* WORK TASK
List each line of the data that holds the word "showRead".

·····

/-! ## Reads -/

/-- The register or group word at an address, latching as R5 and R6 state; an unlisted address reads 0 (R14).  Log 95 (DESIGN CHOICE). -/
def plainRead (i : Initiator) (a : Nat) (s : State) : Word × State :=
  match liveWord s a with
  | some w => (w, s)
  | none =>
    match liveGroup s a with
    | some (b, ws) => groupRead s i b (a - b) ws
    | none =>
      let g := groupAt s a
      if g.2 > 1 then groupRead s i g.1 (a - g.1) ((List.range g.2).map fun k => rget s (g.1 + k))
      else (if (regAt a).isSome then rget s a else 0, s)

/-- A read of the register at an address of a block window: the value, and what the read changes. -/
def regRead (i : Initiator) (a : Nat) (s : State) : Word × State :=
  let o := offOf a
  if a = Reg.intXclaim0 then extClaim s 0
  else if a = Reg.intXclaim1 then extClaim s 1
  else if Reg.tmrnCap 0 ≤ a ∧ a ≤ Reg.tmrnCap 31 then capRead i (a - Reg.tmrnCap 0) s
  else if a = Reg.tbsPpscap then
    let r := plainRead i a s
    (r.1, ppsCapRead r.2)
  else if winOf a = 0x1019 ∧ 0x100 ≤ o ∧ o < 0x300 ∧ o % 16 = 9 then lmRead ((o - 0x100) / 16) s
  else if a = Reg.hspRxpop then rxPop i s
  else if Reg.hspRxpop < a ∧ a ≤ Reg.hspRxpop + 3 then
    (let ws : List Word := match s.eth.hostq with
      | e :: _ => [w16 e.hold.gmeta, w16 (e.fld 1 13 12), e.words.getD 2 0, 0]
      | [] => [0xFFFF, 0, 0, 0]
     groupRead s i Reg.hspRxpop (a - Reg.hspRxpop) ws)
  else if a = Reg.nftWdata then
    (if s.power.lost then (0, s)
     else
       let r := windowRead s
       (r.1, r.2.2))
  else plainRead i a s

/-- A register read's value as the model shows it outwards. -/
def showRead (r : Word × State) : State := { r.2 with out := { r.2.out with read := r.1 } }

/-! ## Bridges (01 R31) -/

/-- A block that stands behind a register bridge, by bits 27:16 of its base.  Log 65 (DESIGN CHOICE). -/
def bridged (b : Nat) : Bool := b = 0x005 ∨ b = 0x01A ∨ b = 0x01B ∨ b = 0x01E ∨ b = 0x01F

/-- An access that has waited 10,000 FAB cycles ends: a read with 0, a write without effect.  The access of the initiator to that
block which is under way, or its next one, is the one that has ended.  Log 65 (DESIGN CHOICE). -/
def bridgeEnds (b : Nat) (i : Initiator) (write : Bool) (s : State) : State :=
  if ¬ bridged b then s
  else
    let s := fault s { cls := 5, lasting := false, action := 9, typ := 5, inst := b, init := initIndex i }
    let s := { s with flt := { s.flt with ended := s.flt.ended ++ [(initIndex i, b, write)] } }
    if write then s else showRead (0, s)

/-- The mark of an ended access to a register. -/
def endMark (i : Initiator) (a : Nat) (write : Bool) : Nat × Nat × Bool := (initIndex i, winOf a % 0x1000, write)

/-- The access has ended by timeout: it takes its mark along. -/
def accessEnded (s : State) (i : Initiator) (a : Nat) (write : Bool) : Option State :=
  if s.flt.ended.contains (endMark i a write) then
    some { s with flt := { s.flt with ended := s.flt.ended.erase (endMark i a write) } }
  else none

·····

* ANSWER TO THIS PROBLEM
def showRead (r : Word × State) : State := { r.2 with out := { r.2.out with read := r.1 } }
    if write then s else showRead (0, s)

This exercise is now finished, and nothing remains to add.